Updated March 16, 2022 at 3:53 PM ET

Amid the great resignation, a big one.

Starbucks has announced that its president and CEO Kevin Johnson is retiring after 13 years with the company, five of them as CEO. He leaves April 4.

The announcement came just hours before the company's annual shareholder meeting. Howard Schultz, who led Starbucks for three decades and built the company from 11 stores and 100 employees to 28,000 stores worldwide, will return as interim CEO. He is taking on the position as a volunteer, the company said, with compensation of $1.

The Starbucks Board of Directors thanked Johnson for his leadership, citing the challenges brought on by the pandemic, which it called "one of the most difficult periods in modern history."

In a statement, Johnson, 61, indicated his departure was planned, noting he had signaled to the Starbucks board a year ago that he would consider retiring as the pandemic came to an end.

"I feel this is a natural bookend to my 13 years with the company," he said.

After an initial plunge in the very early days of the pandemic, Starbucks shares began a steady recovery in mid-2020 and soared to a record high last summer. Even as restaurants struggled, coffee sales were strong, in part thanks to Starbucks' drive-throughs. By spring of 2021, the company said U.S. sales had made a "full recovery."

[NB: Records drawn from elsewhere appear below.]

/-- Loads, floating-point loads and `lr` raise `LoadAddressMisaligned` at an address that is not a multiple of the size, and
`LoadAccessFault` at an aligned one of which a byte may not be read (R54, R407, R408, R411). -/
def Obligations.LoadsTrapOnBadAddress : Prop :=
  ∀ (s : State) (rd rs1 : Reg) (imm : BitVec 12) (aq rl : Bool),
    let a := s.effAddr rs1 imm
    (∀ p ∈ [(Instr.lb rd rs1 imm, 1), (.lbu rd rs1 imm, 1), (.lh rd rs1 imm, 2), (.lhu rd rs1 imm, 2), (.lw rd rs1 imm, 4),
        (.lwu rd rs1 imm, 4), (.ld rd rs1 imm, 8), (.flw rd rs1 imm, 4), (.fld rd rs1 imm, 8)],
      TrapsOnBadAccess p.1 s a p.2 [.read] (.loadAddressMisaligned a) (.loadAccessFault a)) ∧
    ∀ p ∈ [(Instr.lrW rd rs1 aq rl, 4), (.lrD rd rs1 aq rl, 8)],
      TrapsOnBadAccess p.1 s (s.readX rs1) p.2 [.read] (.loadAddressMisaligned (s.readX rs1))
        (.loadAccessFault (s.readX rs1))

/-- Stores, floating-point stores, `sc` and the `amo*` raise `StoreAMOAddressMisaligned` at an address that is not a multiple
of the size, and `StoreAMOAccessFault` at an aligned one of which a byte may not be written, or, for an `amo*`, not be read
(R54, R407, R408, R411). -/
def Obligations.StoresTrapOnBadAddress : Prop :=
  ∀ (s : State) (rd rs1 rs2 : Reg) (imm : BitVec 12) (aq rl : Bool),
    let a := s.effAddr rs1 imm
    let b := s.readX rs1
    (∀ p ∈ [(Instr.sb rs1 rs2 imm, 1), (.sh rs1 rs2 imm, 2), (.sw rs1 rs2 imm, 4), (.sd rs1 rs2 imm, 8),
        (.fsw rs1 rs2 imm, 4), (.fsd rs1 rs2 imm, 8)],
      TrapsOnBadAccess p.1 s a p.2 [.write] (.storeAMOAddressMisaligned a) (.storeAMOAccessFault a)) ∧
    (∀ p ∈ [(Instr.scW rd rs1 rs2 aq rl, 4), (.scD rd rs1 rs2 aq rl, 8)],
      TrapsOnBadAccess p.1 s b p.2 [.write] (.storeAMOAddressMisaligned b) (.storeAMOAccessFault b)) ∧
    ∀ p ∈ [(Instr.amoaddW rd rs1 rs2 aq rl, 4), (.amoaddD rd rs1 rs2 aq rl, 8), (.amoandW rd rs1 rs2 aq rl, 4),
        (.amoandD rd rs1 rs2 aq rl, 8), (.amomaxW rd rs1 rs2 aq rl, 4), (.amomaxD rd rs1 rs2 aq rl, 8),
        (.amomaxuW rd rs1 rs2 aq rl, 4), (.amomaxuD rd rs1 rs2 aq rl, 8), (.amominW rd rs1 rs2 aq rl, 4),
        (.amominD rd rs1 rs2 aq rl, 8), (.amominuW rd rs1 rs2 aq rl, 4), (.amominuD rd rs1 rs2 aq rl, 8),
        (.amoorW rd rs1 rs2 aq rl, 4), (.amoorD rd rs1 rs2 aq rl, 8), (.amoswapW rd rs1 rs2 aq rl, 4),
        (.amoswapD rd rs1 rs2 aq rl, 8), (.amoxorW rd rs1 rs2 aq rl, 4), (.amoxorD rd rs1 rs2 aq rl, 8)],
      TrapsOnBadAccess p.1 s b p.2 [.read, .write] (.storeAMOAddressMisaligned b) (.storeAMOAccessFault b)
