theorem EncodesToRow.scD (rd rs1 rs2 : Reg) (aq rl : Bool) : EncodesToRow.Statement (.scD rd rs1 rs2 aq rl) := by
  show encode (.scD rd rs1 rs2 aq rl) &&& 0xf800707f#32 = 0x1800302f#32
  exact mask_encoded _ _ _ _ _ _ _ _ (amo_and _ _ _) (masked_out _ _ rfl) (masked_out _ _ rfl) rfl (masked_out _ _ rfl) rfl rfl

end Sys2Proof.Laws
end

But Starbucks has not been able to slow a grassroots unionization drive that took off in Buffalo, New York, last year. In December, two out of three stores voted to join Workers United, affiliated with the Service Employees International Union, becoming the first Starbucks stores in the U.S. to form unions. Since then, four more stores — one in Mesa, Arizona, and three others in the Buffalo area — have joined them, and more than 130 other locations have petitioned for union votes.

On Tuesday, the National Labor Relations Board issued a formal complaint against Starbucks, alleging the company took retaliatory actions against two Arizona employees who were part of the union campaign.

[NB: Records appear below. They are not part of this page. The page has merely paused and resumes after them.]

-- ==== Sys2Proof/Tests/Slice0.lean ====
section
/-! SUPPORT. Tests: decoding words written out from the encodings of the spec, refusing ill-formed terms, one step of each
instruction on a vector of the spec (96 to 99), and a state that meets the hypotheses of each statement.

The expected results are those of the spec's vectors, whose identifiers stand above the theorems. -/

namespace Sys2Proof.Tests.Slice0

open Sys2Proof Sys2Proof.Machine

set_option maxRecDepth 20000
set_option exponentiation.threshold 3000

-- ==== Helpers ====

/-- The map of the spec's test vectors: code, data, and read-only data. -/
def vectorMap : List Region :=
  [⟨0x1000, 0x1000, true, true, true⟩, ⟨0x2000, 0x1000, true, true, false⟩, ⟨0x3000, 0x1000, true, false, false⟩]

/-- Bytes from an address on. -/
def bytesAt (a : Nat) : List Byte → Memory
  | [] => []
  | b :: bs => (a, b) :: bytesAt (a + 1) bs

/-- The data of the integer vectors (96_test_vectors_integer.md). -/
def dataInt : Memory :=
  bytesAt 0x2000 [0x11, 0x22, 0x33, 0x44, 0x55, 0x66, 0x77, 0x88, 0x80, 0x32, 0x54, 0x76, 0x98, 0xBA, 0xDC, 0xFE]

/-- The data of the atomic vectors (section V47). -/
def dataAtomic : Memory := bytesAt 0x2000 [5, 0, 0, 0x80, 0xFF, 0xFF, 0xFF, 0xFF]

/-- The data of the floating-point load and store vectors (section V45). -/
def dataFloat : Memory := bytesAt 0x2000 [0x18, 0x2D, 0x44, 0x54, 0xFB, 0x21, 0x09, 0x40, 0xDB, 0x0F, 0x49, 0x40, 0, 0, 0x80, 0xBF]

/-- A hart about to fetch the word `w` at 0x1000, with the given registers and data. -/
def hart (m : Memory) (w : Nat) (xs fs : List (Reg × Dword)) : State :=
  let s : State := { State.reset with pc := 0x1000, mem := m, params := ⟨vectorMap, false, false⟩ }
  let s := xs.foldl (fun s p => s.writeX p.1 p.2) s
  (fs.foldl (fun s p => s.writeF p.1 p.2) s).withFetchWord 32 w

/-- The next state is there and has the property. -/
def ends (s : State) (p : State → Bool) : Bool :=
  match step s with
  | .next t => p t
  | .fault _ => false
  | .refused _ => false

/-- Each word decodes to its instruction. -/
def decodesAll (l : List (Nat × Instr)) : Bool := l.all fun p => decodeTableWord 32 p.1 == some p.2

-- ==== Decoding: one word for each row of the opcode table, its fields in groups, from the encodings of 30_encoding.md ====

/-- RV64I integer computational (40_integer_computational.md). -/
theorem test_decode_integerComputational : decodesAll
    [(0b0000000_01101_00101_000_01011_0110011, .add 11 5 13),
      (0b0000000_10010_11011_000_00011_0111011, .addw 3 27 18),
      (0b0000100_11001_00010_000_10011_0010011, .addi 19 2 0x099),
      (0b0000111_10010_01110_000_00011_0011011, .addiw 3 14 0x0F2),
      (0b0000000_00100_10011_111_11011_0110011, .and 27 19 4),
      (0b1111100_11110_10011_111_10101_0010011, .andi 21 19 0xF9E),
      (0b0100101_00010_00111_101_01000_0010111, .auipc 8 0x4A23D),
      (0b0100111_01111_10001_010_01110_0110111, .lui 14 0x4EF8A),
      (0b0000000_10110_11011_110_10010_0110011, .or 18 27 22),
      (0b1000110_00011_10101_110_10011_0010011, .ori 19 21 0x8C3),
      (0b0000000_10011_00011_001_10111_0110011, .sll 23 3 19),
      (0b0000000_10110_10000_001_00111_0111011, .sllw 7 16 22),
      (0b000000_1_10111_01011_001_11001_0010011, .slli 25 11 55),
      (0b0000000_11000_01000_001_01010_0011011, .slliw 10 8 24),
      (0b0000000_10011_00011_010_01000_0110011, .slt 8 3 19),
      (0b0100100_11011_11101_010_10000_0010011, .slti 16 29 0x49B),
      (0b0010101_00011_00011_011_10100_0010011, .sltiu 20 3 0x2A3),
      (0b0000000_00101_01011_011_11001_0110011, .sltu 25 11 5),
      (0b0100000_10110_00010_101_01110_0110011, .sra 14 2 22),
      (0b0100000_11101_11010_101_10011_0111011, .sraw 19 26 29),
      (0b010000_1_00101_10111_101_01011_0010011, .srai 11 23 37),
      (0b0100000_11110_01111_101_11010_0011011, .sraiw 26 15 30),
      (0b0000000_10111_10000_101_01001_0110011, .srl 9 16 23),
      (0b0000000_10111_11000_101_00010_0111011, .srlw 2 24 23),
      (0b000000_1_01101_10110_101_10011_0010011, .srli 19 22 45),
      (0b0000000_11110_11101_101_01101_0011011, .srliw 13 29 30),
      (0b0100000_00110_01100_000_01111_0110011, .sub 15 12 6),
      (0b0100000_00111_00010_000_10000_0111011, .subw 16 2 7),
      (0b0000000_01000_11000_100_00101_0110011, .xor 5 24 8),
      (0b0111001_01111_11100_100_11110_0010011, .xori 30 28 0x72F)] := by decide

/-- RV64I control transfer (41_control_transfer.md). -/
theorem test_decode_controlTransfer : decodesAll
    [(0b1010001_01001_10010_000_10111_1100011, .beq 18 9 0x1A36),
      (0b0101010_10010_11100_001_01011_1100011, .bne 28 18 0x0D4A),
      (0b0100110_11101_10110_100_10100_1100011, .blt 22 29 0x04D4),
      (0b0111011_00101_00110_101_10110_1100011, .bge 6 5 0x0776),
      (0b0000011_11011_10000_110_01001_1100011, .bltu 16 27 0x0868),
      (0b0011110_00101_00001_111_10001_1100011, .bgeu 1 5 0x0BD0),
      (0b1110100_10101_10110_111_10100_1101111, .jal 20 0x1B7E94),
      (0b0000110_11101_10100_000_10001_1100111, .jalr 17 20 0x0DD)] := by decide

/-- RV64I loads and stores (42_load_store.md). -/
theorem test_decode_loadStore : decodesAll
    [(0b1100110_00100_11101_000_01111_0000011, .lb 15 29 0xCC4),
      (0b0110011_01000_01101_100_10010_0000011, .lbu 18 13 0x668),
      (0b0001110_00010_00111_001_00010_0000011, .lh 2 7 0x1C2),
      (0b1001000_10001_10100_101_01011_0000011, .lhu 11 20 0x911),
      (0b0000011_01000_10010_010_00101_0000011, .lw 5 18 0x068),
      (0b0010011_00000_11100_110_00011_0000011, .lwu 3 28 0x260),
      (0b0111100_10110_01001_011_10101_0000011, .ld 21 9 0x796),
      (0b0111101_10000_11100_000_11101_0100011, .sb 28 16 0x7BD),
      (0b0101011_00101_00011_001_11011_0100011, .sh 3 5 0x57B),
      (0b0010100_10000_01001_010_10101_0100011, .sw 9 16 0x295),
      (0b1011000_00111_00001_011_01010_0100011, .sd 1 7 0xB0A)] := by decide

/-- CSR access, environment call and break, fences (43_system.md). -/
theorem test_decode_system : decodesAll
    [(0b0000000_00011_11110_001_10010_1110011, .csrrw 18 30 0x003),
      (0b1010101_11100_11100_010_10101_1110011, .csrrs 21 28 0xABC),
      (0b1010101_11100_11110_011_01100_1110011, .csrrc 12 30 0xABC),
      (0b0000000_00010_10100_101_10010_1110011, .csrrwi 18 20 0x002),
      (0b1100000_00000_11000_110_11010_1110011, .csrrsi 26 24 0xC00),
      (0b0000000_00011_11000_111_11010_1110011, .csrrci 26 24 0x003),
      (0b0000000_00000_00000_000_00000_1110011, .ecall),
      (0b0000000_00001_00000_000_00000_1110011, .ebreak),
      (0b0001_001_1_0001_11110_000_11010_0001111, .fence 1 3 1 30 26),
      (0b0111101_11000_10000_001_01000_0001111, .fenceI 0x7B8 16 8)] := by decide

/-- RV64M (44_multiply_divide.md). -/
theorem test_decode_multiplyDivide : decodesAll
    [(0b0000001_11011_11101_000_10100_0110011, .mul 20 29 27),
      (0b0000001_01100_10101_000_11110_0111011, .mulw 30 21 12),
      (0b0000001_10110_11011_001_00011_0110011, .mulh 3 27 22),
      (0b0000001_11001_10111_011_11010_0110011, .mulhu 26 23 25),
      (0b0000001_01110_00110_010_11101_0110011, .mulhsu 29 6 14),
      (0b0000001_11010_00011_100_01011_0110011, .div 11 3 26),
      (0b0000001_11000_01101_100_01111_0111011, .divw 15 13 24),
      (0b0000001_00001_00101_101_00110_0110011, .divu 6 5 1),
      (0b0000001_00101_10101_101_11010_0111011, .divuw 26 21 5),
      (0b0000001_11110_10110_110_10000_0110011, .rem 16 22 30),
      (0b0000001_00001_00101_110_10010_0111011, .remw 18 5 1),
      (0b0000001_10001_00100_111_10101_0110011, .remu 21 4 17),
      (0b0000001_00111_11100_111_01110_0111011, .remuw 14 28 7)] := by decide

/-- RV64F/RV64D loads, stores, sign injection, min/max, compare, classify, moves (45_fp_move_compare.md). -/
theorem test_decode_fpMoveCompare : decodesAll
    [(0b0011110_11001_01001_010_00001_0000111, .flw 1 9 0x3D9),
      (0b0110101_10100_10011_011_11001_0000111, .fld 25 19 0x6B4),
      (0b0101101_00010_00101_010_01001_0100111, .fsw 5 2 0x5A9),
      (0b0110101_10110_01111_011_11010_0100111, .fsd 15 22 0x6BA),
      (0b0010000_11101_11110_000_11011_1010011, .fsgnjS 27 30 29),
      (0b0010001_10001_00101_000_10010_1010011, .fsgnjD 18 5 17),
      (0b0010000_10100_00110_001_11001_1010011, .fsgnjnS 25 6 20),
      (0b0010001_10000_00101_001_00110_1010011, .fsgnjnD 6 5 16),
      (0b0010000_00010_10010_010_00100_1010011, .fsgnjxS 4 18 2),
      (0b0010001_10000_10010_010_10001_1010011, .fsgnjxD 17 18 16),
      (0b0010100_00010_10010_000_11101_1010011, .fminS 29 18 2),
      (0b0010101_11001_00010_000_01001_1010011, .fminD 9 2 25),
      (0b0010100_00001_10010_001_01111_1010011, .fmaxS 15 18 1),
      (0b0010101_10100_01011_001_01111_1010011, .fmaxD 15 11 20),
      (0b1010000_10111_00111_010_10001_1010011, .feqS 17 7 23),
      (0b1010001_11010_10010_010_10001_1010011, .feqD 17 18 26),
      (0b1010000_10001_10111_001_01000_1010011, .fltS 8 23 17),
      (0b1010001_11101_10010_001_11110_1010011, .fltD 30 18 29),
      (0b1010000_00100_01110_000_00101_1010011, .fleS 5 14 4),
      (0b1010001_10110_00011_000_01011_1010011, .fleD 11 3 22),
      (0b1110000_00000_00111_001_00011_1010011, .fclassS 3 7),
      (0b1110001_00000_11001_001_11101_1010011, .fclassD 29 25),
      (0b1111000_00000_01100_000_10110_1010011, .fmvSX 22 12),
      (0b1111001_00000_01000_000_01111_1010011, .fmvDX 15 8),
      (0b1110000_00000_10000_000_11101_1010011, .fmvXS 29 16),
      (0b1110001_00000_10111_000_00110_1010011, .fmvXD 6 23)] := by decide

/-- RV64F/RV64D arithmetic and precision conversions (46_fp_arith_convert.md). -/
theorem test_decode_fpArithConvert : decodesAll
    [(0b0000000_00111_01110_010_01011_1010011, .faddS 11 14 7 2),
      (0b0000001_01100_11000_010_00011_1010011, .faddD 3 24 12 2),
      (0b0000100_10111_01111_011_10010_1010011, .fsubS 18 15 23 3),
      (0b0000101_10100_10001_100_01011_1010011, .fsubD 11 17 20 4),
      (0b0001000_11110_00100_001_00011_1010011, .fmulS 3 4 30 1),
      (0b0001001_00011_00100_010_11101_1010011, .fmulD 29 4 3 2),
      (0b0001100_11001_11101_010_00010_1010011, .fdivS 2 29 25 2),
      (0b0001101_11011_00101_111_11001_1010011, .fdivD 25 5 27 7),
      (0b0101100_00000_01001_100_11011_1010011, .fsqrtS 27 9 4),
      (0b0101101_00000_10001_111_11110_1010011, .fsqrtD 30 17 7),
      (0b00010_00_01001_00011_111_01011_1000011, .fmaddS 11 3 9 2 7),
      (0b00011_01_11101_01110_010_00110_1000011, .fmaddD 6 14 29 3 2),
      (0b11010_00_00011_10101_010_00001_1000111, .fmsubS 1 21 3 26 2),
      (0b01000_01_11100_10100_000_00011_1000111, .fmsubD 3 20 28 8 0),
      (0b01111_00_00100_11100_000_01001_1001111, .fnmaddS 9 28 4 15 0),
      (0b11110_01_01110_10010_010_01011_1001111, .fnmaddD 11 18 14 30 2),
      (0b10001_00_00010_00101_111_10100_1001011, .fnmsubS 20 5 2 17 7),
      (0b01001_01_00110_00100_000_01000_1001011, .fnmsubD 8 4 6 9 0),
      (0b0100000_00001_00111_111_00110_1010011, .fcvtSD 6 7 7),
      (0b0100001_00000_10001_010_01010_1010011, .fcvtDS 10 17 2)] := by decide

/-- RV64F/RV64D integer conversions (49_fp_int_convert.md). -/
theorem test_decode_fpIntConvert : decodesAll
    [(0b1101000_00000_10001_010_01111_1010011, .fcvtSW 15 17 2),
      (0b1101001_00000_11010_000_01100_1010011, .fcvtDW 12 26 0),
      (0b1101000_00010_11000_001_00001_1010011, .fcvtSL 1 24 1),
      (0b1101001_00010_10000_011_10001_1010011, .fcvtDL 17 16 3),
      (0b1101000_00001_10110_011_00100_1010011, .fcvtSWu 4 22 3),
      (0b1101001_00001_10000_011_10110_1010011, .fcvtDWu 22 16 3),
      (0b1101000_00011_01010_001_10001_1010011, .fcvtSLu 17 10 1),
      (0b1101001_00011_00111_111_01011_1010011, .fcvtDLu 11 7 7),
      (0b1100000_00000_10101_010_11000_1010011, .fcvtWS 24 21 2),
      (0b1100001_00000_11011_000_00010_1010011, .fcvtWD 2 27 0),
      (0b1100000_00010_11000_011_10101_1010011, .fcvtLS 21 24 3),
      (0b1100001_00010_00010_011_00110_1010011, .fcvtLD 6 2 3),
      (0b1100000_00001_10001_100_11100_1010011, .fcvtWuS 28 17 4),
      (0b1100001_00001_10111_011_01000_1010011, .fcvtWuD 8 23 3),
      (0b1100000_00011_01001_010_00110_1010011, .fcvtLuS 6 9 2),
      (0b1100001_00011_01011_000_01100_1010011, .fcvtLuD 12 11 0)] := by decide

/-- RV64A (47_atomic.md). -/
theorem test_decode_atomic : decodesAll
    [(0b00000_0_1_00111_01010_010_11101_0101111, .amoaddW 29 10 7 false true),
      (0b00000_0_1_00011_01101_011_01011_0101111, .amoaddD 11 13 3 false true),
      (0b01100_1_0_11001_10001_010_01000_0101111, .amoandW 8 17 25 true false),
      (0b01100_0_1_00101_00011_011_11011_0101111, .amoandD 27 3 5 false true),
      (0b10100_0_1_01010_00001_010_01101_0101111, .amomaxW 13 1 10 false true),
      (0b10100_1_0_11100_10001_011_10011_0101111, .amomaxD 19 17 28 true false),
      (0b11100_1_0_11000_01011_010_11001_0101111, .amomaxuW 25 11 24 true false),
      (0b11100_1_0_10101_10100_011_11000_0101111, .amomaxuD 24 20 21 true false),
      (0b10000_0_1_11010_10111_010_11000_0101111, .amominW 24 23 26 false true),
      (0b10000_0_1_10011_10110_011_11011_0101111, .amominD 27 22 19 false true),
      (0b11000_1_0_00010_00001_010_00011_0101111, .amominuW 3 1 2 true false),
      (0b11000_0_1_11011_01101_011_00100_0101111, .amominuD 4 13 27 false true),
      (0b01000_1_0_10010_00001_010_10101_0101111, .amoorW 21 1 18 true false),
      (0b01000_0_1_01111_00001_011_01001_0101111, .amoorD 9 1 15 false true),
      (0b00001_1_0_00011_10001_010_10110_0101111, .amoswapW 22 17 3 true false),
      (0b00001_0_1_00011_11010_011_01001_0101111, .amoswapD 9 26 3 false true),
      (0b00100_1_0_00111_11001_010_11000_0101111, .amoxorW 24 25 7 true false),
      (0b00100_1_0_01101_11100_011_10000_0101111, .amoxorD 16 28 13 true false),
      (0b00010_0_1_00000_00010_010_11001_0101111, .lrW 25 2 false true),
      (0b00010_1_0_00000_10100_011_00011_0101111, .lrD 3 20 true false),
      (0b00011_0_1_00101_10011_010_10100_0101111, .scW 20 19 5 false true),
      (0b00011_0_1_10110_01001_011_10000_0101111, .scD 16 9 22 false true)] := by decide

-- ==== WellFormed: an ill-formed term for each check, and the largest well-formed offsets ====

theorem test_wf_refuses_odd_beq : ¬ (Instr.beq 1 2 0x0001).WellFormed := by decide
theorem test_wf_refuses_odd_bne : ¬ (Instr.bne 1 2 0x0001).WellFormed := by decide
theorem test_wf_refuses_odd_blt : ¬ (Instr.blt 1 2 0x1FFF).WellFormed := by decide
theorem test_wf_refuses_odd_bge : ¬ (Instr.bge 1 2 0x0FFF).WellFormed := by decide
theorem test_wf_refuses_odd_bltu : ¬ (Instr.bltu 1 2 0x0003).WellFormed := by decide
theorem test_wf_refuses_odd_bgeu : ¬ (Instr.bgeu 1 2 0x1001).WellFormed := by decide
theorem test_wf_refuses_odd_jal : ¬ (Instr.jal 1 0x000001).WellFormed := by decide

At the shareholder meeting on Wednesday, Board Chair Mellody Hobson addressed the unionization efforts in her opening remarks.

"We hear the feedback, and we are committed to finding new ways to enhance and elevate what we call the partner experience," she said. "We truly believe the company has and can continue to deliver far more in direct partnership with our people."

Schultz's return to Starbucks at this moment makes sense to those who have followed him closely.

"It's in his blood, and it's personal for him," says Harvard Business School historian Nancy Koehn, who first wrote about Schultz in 1996.

Koehn expects Schultz will set up listening sessions with employees, to understand what's happening at the store level as well as the broader priorities of working Americans.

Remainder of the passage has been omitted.